Your response should give back each record exactly, word for word.

-.-.-

-- ==== Sys2Proof/Machine/Bits.lean ====
section
/-!
DEFINITION. Byte order, bit fields, signed numbers and rounding: the plain helpers the meanings share. Every multi-byte
field the spec gives is little-endian (R4, R260, R267).
-/

namespace Sys2Proof

/-- The `n` bytes of a value, least significant first. -/
def leBytes : Nat → Nat → List Byte
  | 0, _ => []
  | n + 1, v => BitVec.ofNat 8 v :: leBytes n (v / 256)

/-- The value of bytes laid least significant first. -/
def fromLe : List Byte → Nat
  | [] => 0
  | b :: t => b.toNat + 256 * fromLe t

/-- The `n` bytes of a value, most significant first. -/
def beBytes (n v : Nat) : List Byte := (leBytes n v).reverse

/-- `len` bytes from offset `off` of a list; a byte past its end reads 0. -/
def sliceBytes (l : List Byte) (off len : Nat) : List Byte :=
  ((l.drop off) ++ List.replicate len 0).take len

/-- The little-endian value of `n` bytes at `off`. -/
def leAt (l : List Byte) (off n : Nat) : Nat := fromLe (sliceBytes l off n)

/-- Overwrite bytes of a list from `off` on. -/
def putBytes (l : List Byte) (off : Nat) (b : List Byte) : List Byte :=
  l.take off ++ b ++ l.drop (off + b.length)

/-- One field of a byte layout: offset, width in bytes, value. -/
abbrev LayField := Nat × Nat × Nat

/-- Bytes laid out from fields over zeros: unnamed bytes are 0. -/
def layBytes (len : Nat) (fs : List LayField) : List Byte :=
  fs.foldl (fun l f => putBytes l f.1 (leBytes f.2.1 f.2.2)) (List.replicate len 0)

/-- Whether every byte of a list outside the named (offset, length) ranges is 0. -/
def zeroOutside (l : List Byte) (ranges : List (Nat × Nat)) : Bool :=
  (l.zipIdx).all fun (b, i) => decide (b = 0) || ranges.any fun r => decide (r.1 ≤ i ∧ i < r.1 + r.2)

/-- The signed value of a `w`-bit two's complement number. -/
def toSigned (w : Nat) (v : Nat) : Int :=
  if v % 2 ^ w < 2 ^ (w - 1) then (v % 2 ^ w : Int) else (v % 2 ^ w : Int) - 2 ^ w

/-- The `w`-bit two's complement form of an integer. -/
def ofSigned (w : Nat) (i : Int) : Nat := (i % (2 ^ w : Int)).toNat

/-- Limit a natural number to a range. -/
def clampNat (lo hi v : Nat) : Nat := max lo (min hi v)

/-- Limit an integer to a range. -/
def clampInt (lo hi v : Int) : Int := max lo (min hi v)

/-- A counter that saturates. -/
def satAdd (limit a b : Nat) : Nat := min limit (a + b)

/-- Whether bit `i` of a number is 1. -/
def bitOf (v i : Nat) : Bool := (v / 2 ^ i) % 2 = 1

/-- The number with bit `i` set to a value. -/
def setBit (v i : Nat) (b : Bool) : Nat :=
  v - (if bitOf v i then 2 ^ i else 0) + (if b then 2 ^ i else 0)

/-- 1 for true. -/
def b2n (b : Bool) : Nat := if b then 1 else 0

/-- Round a quotient of integers to nearest, halves upward. -/
def divNearest (a b : Int) : Int := Int.fdiv (2 * a + b) (2 * b)

/-- Round a quotient to nearest, halves away from zero. -/
def divAway (a b : Int) : Int :=
  if 0 ≤ a then Int.fdiv (2 * a + b) (2 * b) else - (Int.fdiv (2 * (-a) + b) (2 * b))

/-- Round a quotient upward. -/
def divCeil (a b : Int) : Int := - (Int.fdiv (-a) b)

/-- The mean of a list of numbers rounded to nearest with halves upward; 0 of none. -/
def sumInt (l : List Int) : Int := l.foldl (· + ·) 0

/-- The sum of natural numbers. -/
def sumNat (l : List Nat) : Nat := l.foldl (· + ·) 0

/-- The largest of a list; 0 of none. -/
def maxOf (l : List Nat) : Nat := l.foldl max 0

/-- The numbers 0 to n − 1. -/
def upTo (n : Nat) : List Nat := List.range n

/-- Replace the element at a place by a function of it; a place past the end changes nothing. -/
def modAt {α : Type} (l : List α) (i : Nat) (f : α → α) : List α := l.modify i f

/-- The remainders of positions counted modulo `n`: how far `b` lies ahead of `a`. -/
def ahead (n a b : Nat) : Nat := (b + n - a % n) % n

end Sys2Proof
end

-.-.-

■ Answer space
-- ==== Sys2Proof/Machine/Bits.lean ====
section
/-!
DEFINITION. Byte order, bit fields, signed numbers and rounding: the plain helpers the meanings share. Every multi-byte
field the spec gives is little-endian (R4, R260, R267).
-/

namespace Sys2Proof

/-- The `n` bytes of a value, least significant first. -/
def leBytes : Nat → Nat → List Byte
  | 0, _ => []
  | n + 1, v => BitVec.ofNat 8 v :: leBytes n (v / 256)

/-- The value of bytes laid least significant first. -/
def fromLe : List Byte → Nat
  | [] => 0
  | b :: t => b.toNat + 256 * fromLe t

/-- The `n` bytes of a value, most significant first. -/
def beBytes (n v : Nat) : List Byte := (leBytes n v).reverse

/-- `len` bytes from offset `off` of a list; a byte past its end reads 0. -/
def sliceBytes (l : List Byte) (off len : Nat) : List Byte :=
  ((l.drop off) ++ List.replicate len 0).take len

/-- The little-endian value of `n` bytes at `off`. -/
def leAt (l : List Byte) (off n : Nat) : Nat := fromLe (sliceBytes l off n)

/-- Overwrite bytes of a list from `off` on. -/
def putBytes (l : List Byte) (off : Nat) (b : List Byte) : List Byte :=
  l.take off ++ b ++ l.drop (off + b.length)

/-- One field of a byte layout: offset, width in bytes, value. -/
abbrev LayField := Nat × Nat × Nat

/-- Bytes laid out from fields over zeros: unnamed bytes are 0. -/
def layBytes (len : Nat) (fs : List LayField) : List Byte :=
  fs.foldl (fun l f => putBytes l f.1 (leBytes f.2.1 f.2.2)) (List.replicate len 0)

/-- Whether every byte of a list outside the named (offset, length) ranges is 0. -/
def zeroOutside (l : List Byte) (ranges : List (Nat × Nat)) : Bool :=
  (l.zipIdx).all fun (b, i) => decide (b = 0) || ranges.any fun r => decide (r.1 ≤ i ∧ i < r.1 + r.2)

/-- The signed value of a `w`-bit two's complement number. -/
def toSigned (w : Nat) (v : Nat) : Int :=
  if v % 2 ^ w < 2 ^ (w - 1) then (v % 2 ^ w : Int) else (v % 2 ^ w : Int) - 2 ^ w

/-- The `w`-bit two's complement form of an integer. -/
def ofSigned (w : Nat) (i : Int) : Nat := (i % (2 ^ w : Int)).toNat

/-- Limit a natural number to a range. -/
def clampNat (lo hi v : Nat) : Nat := max lo (min hi v)

/-- Limit an integer to a range. -/
def clampInt (lo hi v : Int) : Int := max lo (min hi v)

/-- A counter that saturates. -/
def satAdd (limit a b : Nat) : Nat := min limit (a + b)

/-- Whether bit `i` of a number is 1. -/
def bitOf (v i : Nat) : Bool := (v / 2 ^ i) % 2 = 1

/-- The number with bit `i` set to a value. -/
def setBit (v i : Nat) (b : Bool) : Nat :=
  v - (if bitOf v i then 2 ^ i else 0) + (if b then 2 ^ i else 0)

/-- 1 for true. -/
def b2n (b : Bool) : Nat := if b then 1 else 0

/-- Round a quotient of integers to nearest, halves upward. -/
def divNearest (a b : Int) : Int := Int.fdiv (2 * a + b) (2 * b)

/-- Round a quotient to nearest, halves away from zero. -/
def divAway (a b : Int) : Int :=
  if 0 ≤ a then Int.fdiv (2 * a + b) (2 * b) else - (Int.fdiv (2 * (-a) + b) (2 * b))

/-- Round a quotient upward. -/
def divCeil (a b : Int) : Int := - (Int.fdiv (-a) b)

/-- The mean of a list of numbers rounded to nearest with halves upward; 0 of none. -/
def sumInt (l : List Int) : Int := l.foldl (· + ·) 0

/-- The sum of natural numbers. -/
def sumNat (l : List Nat) : Nat := l.foldl (· + ·) 0

/-- The largest of a list; 0 of none. -/
def maxOf (l : List Nat) : Nat := l.foldl max 0

/-- The numbers 0 to n − 1. -/
def upTo (n : Nat) : List Nat := List.range n

/-- Replace the element at a place by a function of it; a place past the end changes nothing. -/
def modAt {α : Type} (l : List α) (i : Nat) (f : α → α) : List α := l.modify i f

/-- The remainders of positions counted modulo `n`: how far `b` lies ahead of `a`. -/
def ahead (n a b : Nat) : Nat := (b + n - a % n) % n

end Sys2Proof
end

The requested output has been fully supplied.